Outcome: The team reduced Middesk API failures from 700 to 14 (98%) and set up an automated troubleshooting feature to identify future failures, trimming manual work for ops teams.
Rob Lambeth: Usability testing
Challenge: Ripplers on opposite coasts wanted to test a new navigation paradigm to make it easier for customers to move between products in Rippling’s mobile app, but such tests work better in-person than remotely.
Solution: Rob designed a cost-effective new usability test “lab” by using multiple cameras, screen shares, and a Figma prototype for Rippling users and customer admins.
Outcome: The project pre-emptively found usability frictions, which reduced costs and gave designers opportunities to try new ideas in low-stakes settings, get feedback from users, and better understand customer needs.
Abhinav Gupta: Automating Go updates
Challenge: Rippling engineers had to manually update Go code across multiple repositories.

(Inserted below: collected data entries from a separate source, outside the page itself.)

-- ==== Sys2Proof/Machine/AxisOps.lean ====
section
/-! DEFINITION. The axis engines, the brake chopper and the bus-overvoltage ladder (chapter 20). -/
namespace Sys2Proof.Machine

/-! ### Axis settings -/

/-- The entry's converter is triggered by the trigger point of a PWM channel (Table 16.3, TRIGGER 0x02). -/
def triggeredBy (o : Od) (e c : Nat) : Bool :=
  entrySet e && odU o (0x2601 + entryAdc e) 2 == 2 && odU o (0x2601 + entryAdc e) 3 == c

def axisIx (n : Nat) : Nat := 0x4400 + 0x40 * n
def loopPeriod (o : Od) (n : Nat) : Nat := odU o (axisIx n) 4
def polePairs (o : Od) (n : Nat) : Nat := odU o (axisIx n) 0x0A

/-- π as the nearest binary32 value (R451 computes in binary32). -/
def piF : Rat := f32Val 0x40490FDB

/-- Square root of three, likewise. -/
def sqrt3F : Rat := f32Val 0x3FDDB3D7

/-- Loop period in seconds. -/
def loopSeconds (o : Od) (n : Nat) : Rat := (loopPeriod o n : Rat) / 800000000

/-- Mechanical angular speed in rad/s of a speed in min⁻¹. -/
def radPerS (rpm : Rat) : Rat := rpm * (2 * piF) / 60

/-- Magnitude and sign. -/
def absQ (x : Rat) : Rat := if x < 0 then -x else x
def signQ (x : Rat) : Rat := if x < 0 then -1 else if 0 < x then 1 else 0

/-- Wrap an angle in turns to −½ to ½ (R455). -/
def wrapTurn (x : Rat) : Rat := x - ⌊x + 1/2⌋

/-- Blend weight of R455 as a function of |speed|. -/
def blend (o : Od) (n : Nat) (speed : Rat) : Rat :=
  let lo := odF o (axisIx n) 0x17
  let hi := odF o (axisIx n) 0x18
  let v := absQ speed
  if v ≤ lo then 0 else if hi ≤ v then 1 else (v - lo) / (hi - lo)

/-- An axis is enabled. -/
def axisOn (a : Axis) : Bool := a.state != .disabled

/-- The ladder runs while any axis or the chopper is enabled (R464). -/
def ladderRuns (d : Dev) : Bool := d.ladder.enabled || d.axes.any axisOn

/-- Sticky flag of AXIS_FLAGS. -/
def axisFlag (n i : Nat) (d : Dev) : Dev := { d with axes := vmod d.axes n (fun a => { a with flags := setBit a.flags i }) }

/-! ### The bus-overvoltage ladder (R464 to R468) -/

/-- Sum of the requests of R465. -/
def regenRequests (d : Dev) : Rat := d.axes.toList.foldl (fun s a => if axisOn a then s + a.torqueReq else s) 0

/-- REGEN_ALLOWED_n (R465). -/
def regenShare (d : Dev) (n : Nat) : Rat :=
  let total := regenRequests d
  let req := (vget d.axes n).torqueReq
  if total ≤ d.ladder.regenLimit then req else d.ladder.regenLimit * req / total

/-- EXPORT_DEMAND of a result (R465). -/
def exportDemandOf (o : Od) (d : Dev) (v : Rat) : Rat :=
  let back := d.axes.toList.foldl (fun s a => if axisOn a && decide (a.pElec < 0) then s - a.pElec else s) 0
  let sink := (List.range 2).foldl (fun s l =>
    if (vget d.ladder.legs l).state == .ready then s + v * v * gridSiemens o d else s) 0
  if 0 < back - sink then back - sink else 0

/-- Step of Table 20.2 after a result: the highest step whose entry condition holds, or the step in force until its exit. -/
def ladderStepOf (o : Od) (step hardRun : Nat) (v : Rat) : Nat :=
  let on := odF o 0x4600 8
  let derate := odF o 0x4610 3
  let mech := odF o 0x4610 4
  let hyst := odF o 0x4610 6
  let enter := if 2 ≤ hardRun then 4 else if mech ≤ v then 3 else if derate ≤ v then 2 else if on ≤ v then 1 else 0
  let exit := match step with
    | 1 => decide (v < on - hyst)
    | 2 => decide (v < derate - hyst)
    | 3 => decide (v < mech - hyst)
    | 4 => decide (v < derate - hyst)
    | _ => true
  if step ≤ enter || exit then enter else step

/-- REGEN_LIMIT of a step (Table 20.2). -/
def regenLimitOf (o : Od) (step : Nat) (v : Rat) : Rat :=
  let mx := odF o 0x4610 7
  match step with
  | 0 => mx
  | 1 => mx
  | 2 =>
    let derate := odF o 0x4610 3
    let mech := odF o 0x4610 4
    clampQ 0 mx (mx * (mech - v) / (mech - derate))
  | _ => 0

/-- The condition and cause of MECH_BRAKE_REQ, where one holds (R466). -/
def mechCause (d : Dev) : Option Nat :=
  if !ladderRuns d then none
  else if d.ladder.stale then some 3
  else if 3 ≤ d.ladder.step then some 1
  else if d.axes.any (fun a => axisOn a && a.regenRun)
      && (!d.ladder.enabled || d.ladder.legs.any (fun l => l.state == .fault)) then some 2
  else none

/-- Drive MECH_BRAKE_REQ as R466 says; it falls only by `mechHoldExpiry`, or at once when nothing is enabled. -/
def mechEvaluate (o : Od) (d : Dev) : Dev :=
  match mechCause d with
  | some c =>
    if d.ladder.mech then { d with ladder := { d.ladder with mechClear := none } }
    else record o 0x4604 0x462 [1, b8 c] { d with ladder := { d.ladder with mech := true, mechClear := none } }
  | none =>
    if !d.ladder.mech then d
    else if !ladderRuns d then
      record o 0x4604 0x462 [0, 0] { d with ladder := { d.ladder with mech := false, mechClear := none } }
    else { d with ladder := { d.ladder with mechClear := some (d.ladder.mechClear.getD d.clk.dt) } }

/-- Take the hard action on the axes that can take it (R467, R469). -/
def hardAction (o : Od) (v : Rat) (d : Dev) : Dev :=
  let act := odU o 0x4610 8
  let able (n : Nat) : Bool := let a := vget d.axes n; axisOn a && !a.stoHeld && !a.forcedHeld && a.state != .fault
  let ns := (List.range 6).filter able
  let sto := (List.range 6).filter (fun n => axisOn (vget d.axes n) && (vget d.axes n).stoHeld)
  let d1 := forEach ns (fun n d =>
    let short := act.testBit n
    axisEnter o n (if short then .asc else .blocked) (if short then .short else .block) 0x0B
      { d with axes := vmod d.axes n (fun a => { a with hardHeld := true }) }) d
  let mask (l : List Nat) : Nat := l.foldl (fun m n => m + 2 ^ n) 0
  let d2 := record o 0x4606 0x462
    ([b8 (mask (ns.filter (fun n => act.testBit n))), b8 (mask (ns.filter (fun n => !act.testBit n))), b8 (mask sto), 0]
      ++ u32 (v * 1000)) d1
  if sto.isEmpty then d2 else yieldTo o 1 2 0x0002 0x4606 0x462 d2

/-- The ladder leaves step 4: the axes it held re-catch (R459, R467). -/
def hardClear (d : Dev) : Dev :=
  forEach (List.range 6) (fun n d =>
    let a := vget d.axes n
    if !a.hardHeld then d
    else { d with axes := vset d.axes n { a with
      hardHeld := false
      delayFrom := if a.state == .blocked && !a.stoHeld && !a.forcedHeld then some d.clk.dt else a.delayFrom } }) d

/-- Put the ladder into a step with its limits and event (R464). -/
def ladderTo (o : Od) (step : Nat) (v : Rat) (d : Dev) : Dev :=
  let old := d.ladder.step
  let d1 := { d with ladder := { d.ladder with step := step, regenLimit := regenLimitOf o step v } }
  if old = step then d1
  else
    let d2 := record o 0x4603 0x462 ([b8 old, b8 step, 0, 0] ++ u32 (v * 1000)) d1
    if step = 4 then hardAction o v d2 else if old = 4 then hardClear d2 else d2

Solution: The team implemented new best practices for writing Go code and developed modules for reviewing it.
Outcome: The project envisioned a new framework for automating Go updates, which will help Rippling engineers build more robust systems.
Susie Liu: Expunging Tableau
Challenge: Rippling’s Tableau repository had a bloated number of data assets, which led to slow processing times, confused end users, and a lack of code traceability with custom SQL.
Solution: The team deprecated outdated assets and used dbt Core methods to streamline data processing.
Outcome: Susie’s project cleaned up more than 200 data assets on Tableau and organized dashboards into collections for easier navigation.
Uddhav Mishra: Global Workforce tool enhancements
Challenge: A Rippling Global Workforce tool was encountering high latencies for page load.
Solution: The team addressed these delays by identifying bottlenecks through profiling and enhancing API response times by refining data serialization, eliminating redundant data, and optimizing processes preceding serialization.
Outcome: These efforts led to notable enhancements in page performance, culminating in a substantial reduction of 30-50% in API latencies across the affected pages. The pages now operate efficiently, even for large-scale enterprises.